Due to these limitations, the existing oculomotor function assessment tools, when considered individually, exhibit limitations that hinder their effectiveness in offering a comprehensive evaluation of OMF. This underscores the need to create an assessment tool that not only addresses these limitations but also advances the evaluation and treatment of individuals impacted by OMD. Thus, our primary objective of this study is to develop an assessment tool, Rehabilitation Oculomotor Screening Evaluation (ROSE) that surpasses the deficiencies inherent in existing tools, thereby fostering a more holistic approach to evaluating and addressing individuals with OMD within the realm of clinical practice. We intend to pilot and evaluate the new tool in terms of its feasibility, relevance, and applicability in ABI. Once ROSE is deemed feasible and acceptable as a screening tool, future studies will be conducted to refine the tool and test its reliability and validity in different neurological populations.

2. Materials and Methods

2.1. Literature Review

The initial phase of our project involved conducting an extensive search for scholarly articles, research papers, and studies related to oculomotor function assessments (Supplementary Materials File S1). We systematically compared the assessments based on six critical dimensions that aligned with our study objectives: the areas of assessment, scoring methods, target population, required equipment, and the psychometric properties supporting clinical applicability. This analysis allowed us to identify strengths and weaknesses for each evaluation and determine which aspects of assessment to incorporate into the development of our novel OMF assessment tool. From the analysis, ROSE emerged by enhancing and adapting the test components from the following four assessment tools: CHEERS, OMS, OMAT, and VOMS. The test components were revised to better suit our study objectives, integrate the latest recommendations from current literature, address any identified limitations, and incorporate over 20 years of clinical expertise from the two supervising physiotherapists.

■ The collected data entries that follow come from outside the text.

theorem State.keptOut.execTrippedClear {r : Req} {n : GenId} {v : Word} (h : s.kept q t) : s.keptOut q (execTrippedClear r n v t) :=
  .regCmd h (fun _ hu => (.pwmOwned hu (fun _ hv => (.tripClear hv))))

theorem State.keptOut.execComparePortWrite {n : GenId} {b : Bool} {w : Word} (h : s.kept q t) :
    s.keptOut q (execComparePortWrite n b w t) := .ite (.next (.mark (.setReg (.ite (.bump h) h)))) (.next h)

theorem State.kept.shadowWrite {rn : RegName} {n : GenId} {v : Word} (h : s.kept q t) : s.kept q (t.shadowWrite rn n v) :=
  .ite (.bump h) (.ite (.setFld (.mark (.writeReg h))) (.mark (.writeReg h)))

theorem State.kept.pwmCfgGoverns {n : GenId} (h : s.kept q t) : s.kept q (t.pwmCfgGoverns n) :=
  .ite (.ite (.raiseEv (.pwmBegin h)) h) (.ite (.ite (.grpLoad (.pwmBegin h)) (.pwmBegin h)) h)

theorem State.kept.pwmCfgWrite {n : GenId} {v : Word} (h : s.kept q t) : s.kept q (t.pwmCfgWrite n v) := by
  unfold State.pwmCfgWrite
  extract_lets +onlyGivenNames old
  extract_lets +onlyGivenNames u
  have hu : s.kept q u := .writeReg h
  clear_value u
  extract_lets +onlyGivenNames v
  have hv : s.kept q v := .ite (.setFld hu) hu
  clear_value v
  extract_lets +onlyGivenNames w
  have hw : s.kept q w := .ite (.setFld hv) hv
  clear_value w
  extract_lets +onlyGivenNames x
  have hx : s.kept q x := .ite (.setFld hw) hw
  clear_value x
  extract_lets +onlyGivenNames y
  have hy : s.kept q y := .ite hx (.setFld hx)
  clear_value y
  exact .pwmCfgGoverns hy

theorem State.kept.pwmSafeWrite {n : GenId} {v : Word} (h : s.kept q t) : s.kept q (t.pwmSafeWrite n v) :=
  .ite (.setFld (.ite (.setFld (.writeReg h)) (.writeReg h))) (.ite (.setFld (.writeReg h)) (.writeReg h))

theorem State.kept.dlAdvance (h : s.kept q t) : s.kept q t.dlAdvance := .setFld h

theorem State.keptOut.execDelayLineReplace (h : s.kept q t) : s.keptOut q (execDelayLineReplace t) := by
  unfold Machine.execDelayLineReplace
  refine .ite ?_ ?_
  · refine .next ?_
    extract_lets +onlyGivenNames u
    have hu : s.kept q u := .dlAdvance (.count h)
    clear_value u
    exact .beside hu rfl
  · exact .next h

theorem State.keptOut.execDelayLineDue (h : s.kept q t) : s.keptOut q (execDelayLineDue t) := by
  unfold Machine.execDelayLineDue
  refine .ite ?_ ?_
  · extract_lets +onlyGivenNames u
    have hu : s.kept q u := .ite (.bump (.dlAdvance h)) h
    clear_value u
    extract_lets +onlyGivenNames v
    have hv : s.kept q v := .sched hu
    clear_value v
    extract_lets +onlyGivenNames w
    have hw : s.kept q w := .beside hv rfl
    clear_value w
    exact .next (.ite (.emit hw) hw)
  · exact .next h

theorem State.keptOut.execDelayLineFail (h : s.kept q t) : s.keptOut q (execDelayLineFail t) := by
  unfold Machine.execDelayLineFail
  refine .ite ?_ ?_
  · refine .next ?_
    extract_lets +onlyGivenNames u
    have hu : s.kept q u := .unsched (.setFld h)
    clear_value u
    exact .beside hu rfl
  · exact .next h

theorem State.kept.pwmForceAll (h : s.kept q t) : s.kept q t.pwmForceAll := .foldl (fun _ _ hu => (.pwmSafe hu)) h

theorem State.kept.pwmStop (h : s.kept q t) : s.kept q t.pwmStop := by
  unfold State.pwmStop
  extract_lets +onlyGivenNames u
  have hu : s.kept q u := .foldl (fun _ _ hv => (.pwmSafe (.modPwm (.pwmHalt hv)))) h
  clear_value u
  extract_lets +onlyGivenNames v
  have hv : s.kept q v := .unsched hu
  clear_value v
  exact .beside hv rfl

theorem State.kept.pwmReady (h : s.kept q t) : s.kept q t.pwmReady := .ite (.pwmForceAll h) (.sched (.pwmForceAll h))

theorem State.kept.takeEnables (h : s.kept q t) : s.kept q t.takeEnables := .beside h rfl

theorem State.kept.emitOnce {c : Instr} (h : s.kept q t) : s.kept q (t.emitOnce c) := .ite h (.emit h)

theorem State.kept.capArrive {n : TmrId} {c : Fin 4} {rising : Bool} {src : Option Nat} (h : s.kept q t) :
    s.kept q (t.capArrive n c rising src) := by
  unfold State.capArrive
  refine .ite ?_ ?_
  · split
    · exact .ite (.draw (.emit h)) (.ite (.emit h) (.emit h))
    · exact .emit h
  · exact h

theorem State.kept.edgeArrive {d : Nat} {rising : Bool} {src : Option Nat} (h : s.kept q t) : s.kept q (t.edgeArrive d rising src) :=
  .ite (.ite (.evcRaise h) h) (.ite (.capArrive h) (.ite (.schedMore h) h))

theorem State.kept.eventArrive {d : Nat} {src : Option Nat} (h : s.kept q t) : s.kept q (t.eventArrive d src) := by
  unfold State.eventArrive
  split
  · exact .edgeArrive h
  · exact .ite (.emit h) (.ite (.emit h) (.ite (.emit h) (.ite (.emit h) (.ite (.emit h) (.ite (.emit h) (.emit h))))))
  · exact h

theorem State.kept.levelArrive {d : Nat} {on lv : Bool} {src : Option Nat} (h : s.kept q t) : s.kept q (t.levelArrive d on lv src) := by
  unfold State.levelArrive
  extract_lets +onlyGivenNames b
  refine .ite ?_ ?_
  · exact h
  · extract_lets +onlyGivenNames part u
    have hu : s.kept q u := .beside h rfl
    clear_value u
    split
    · exact .ite (.edgeArrive hu) hu
    · refine .ite ?_ ?_
      · exact .cmpSelChange hu
      · refine .ite ?_ ?_
        · exact .emit hu
        · extract_lets +onlyGivenNames n
          split
          · exact .ite (.emitOnce hu) hu
          · exact .ite (.mark hu) hu
          · exact .ite (.emit hu) (.tripOver hu)
    · exact hu

theorem State.kept.dataArrive {d : Nat} {w : Word} (h : s.kept q t) : s.kept q (t.dataArrive d w) := by
  unfold State.dataArrive
  extract_lets +onlyGivenNames part u
  have hu : s.kept q u := .beside h rfl
  clear_value u
  extract_lets +onlyGivenNames fresh
  have hfresh : ∀ u, s.kept q u → s.kept q (fresh u) := fun _ hv => .beside hv rfl
  clear_value fresh
  refine .ite ?_ ?_
  · exact .emit hu
  · refine .ite ?_ ?_
    · exact .emit hu
    · exact .ite (.emit hu) (.ite (.emit hu) (.ite (.ite (.emitOnce (hfresh _ hu)) (hfresh _ hu)) (.ite (.ite (.emitOnce (.leRefresh
        (hfresh _ hu))) (.leRefresh (hfresh _ hu))) (.ite (.emitOnce (.leRefresh (hfresh _ hu))) (.ite (.ite (.emitOnce (.leRefresh
        (hfresh _ hu))) (.leRefresh (hfresh _ hu))) (.leRefresh (hfresh _ hu)))))))

theorem State.kept.direct {evs nws : List Nat} {chs : List (Nat × Bool)} {r : Route} (h : s.kept q t) :
    s.kept q (t.direct evs nws chs r) := by
  unfold State.direct
  refine .ite ?_ ?_
  · exact h
  · extract_lets +onlyGivenNames k
    extract_lets +onlyGivenNames on
    split
    · exact .ite (.eventArrive h) h
    · exact .foldl (fun _ _ hu => (.levelArrive hu)) h
    · exact .ite (.dataArrive h) h
    · exact h

theorem State.kept.settle (h : s.kept q t) : s.kept q t.settle := .foldl (fun _ _ hu => (.direct hu)) (.beside h rfl)

theorem State.kept.routeGive {r : Route} {on : Bool} {t' : Taken} (h : s.kept q t) : s.kept q (t.routeGive r on t') := by
  unfold State.routeGive
  split
  · refine .ite ?_ ?_
    · exact h
    · split
      · exact .levelArrive h
      · exact h
  · exact .ite (.eventArrive h) h
  · exact .levelArrive h
  · exact .ite (.dataArrive h) h
  · exact .levelArrive (.ite (.sched (.beside h rfl)) (.ite (.beside h rfl) h))

theorem State.kept.swDue (h : s.kept q t) : s.kept q t.swDue := .ite (.foldl (fun _ _ hu => (.raiseEv hu)) (.beside h rfl)) h

theorem State.kept.matrixTick (h : s.kept q t) : s.kept q t.matrixTick :=
  .foldl (fun _ _ hu => (.routeGive hu)) (.swDue (.takeEnables (.beside h rfl)))

theorem State.keptOut.execPulseStretchEnd {d : Fin 1024} (h : s.kept q t) : s.keptOut q (execPulseStretchEnd d t) := by
  unfold Machine.execPulseStretchEnd
  extract_lets +onlyGivenNames part u
  have hu : s.kept q u := .beside h rfl
  clear_value u
  extract_lets +onlyGivenNames v
  have hv : s.kept q v := .unsched hu
  clear_value v
  split
  · exact .next (.ite (.levelArrive hv) hv)
  · exact .next hv

theorem State.kept.swRaise {r : Req} {j : Fin 2} {v : Word} (h : s.kept q t) : s.kept q (t.swRaise r j v) :=
  .ite (.swDue (.beside (.ite (.bump h) h) rfl)) (.ite (.bump h) h)

theorem State.keptOut.execSwEventRaise {r : Req} {j : Fin 2} {v : Word} (h : s.kept q t) : s.keptOut q (execSwEventRaise r j v t) :=
  .regCmd h (fun _ hu => (.swRaise hu))

theorem State.kept.renApply {r : Req} {j : Fin 32} {v cur : Word} (h : s.kept q t) : s.kept q (t.renApply r j v cur) :=
  .beside (.setReg (.ite (.bump h) h)) rfl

2.2. Development of the ROSE Tool

The ROSE tool (Supplementary Materials File S2) was developed to measure OMDs commonly seen in ABI. The tool included 8 subtests grouped into 4 categories: (i) smooth pursuits + vergence (SPV), (ii) saccades (SC), (iii) cover tests (eye cover test and alternate cover uncover test) + gaze fixation (CTGF), and iv) VOR + cVOR (VORs). Numerical scores were assigned to the 8 subtests based on the degree of deviation from asymptomatic performance, with scores increasing as the severity worsened. Depending on the nature of subtests, the following components were measured and quantified on a scale of 0–2: movement quality (symmetry, fluidity, and accuracy), speed, reflexive movements, and distance. Moreover, any abnormalities detected (e.g., nystagmus, saccadic intrusions) were measured, and the presence of red flags and/or a score of 2 indicated the need for the patient to seek additional medical attention. A baseline/observation section was also included which noted static OMF domains. The subtotals for each of the 4 categories were summed into a total score, ranging from 0 (no deficits) to 48 (maximum deficits). Furthermore, we have introduced an adjusted total score of 44 (as opposed to the standard 48) for scenarios in which vergence testing is not feasible, as seen in conditions such as lazy eye, glass eye, or severe ptosis. This refinement contributes to a more comprehensive and normalized evaluation approach, accommodating a broader spectrum of clinical situations.

To be clinically relevant and practical, we chose tests requiring minimal and common office equipment: pen, printed “E” on paper or flashcard, flashlight, tape measure, chair, 30 cm ruler, timer (or app), metronome (or app), and an eye-shield (optional). Incorporating the principles that underscore the effectiveness of OMAT’s measurement tool in refining accuracy and standardization for saccades and vergences, we devised an alternative approach with a heightened focus on cost efficiency. This entailed the attachment of two small circular stickers to the ends of a standard 30 cm ruler. Furthermore, to align with the latest recommendations for the VOR test, we introduced the practice of having the examiner print a capital letter “E” in a 12-size Calibri font. This modification seeks to enhance the overall methodology while ensuring practicality and cost-effectiveness.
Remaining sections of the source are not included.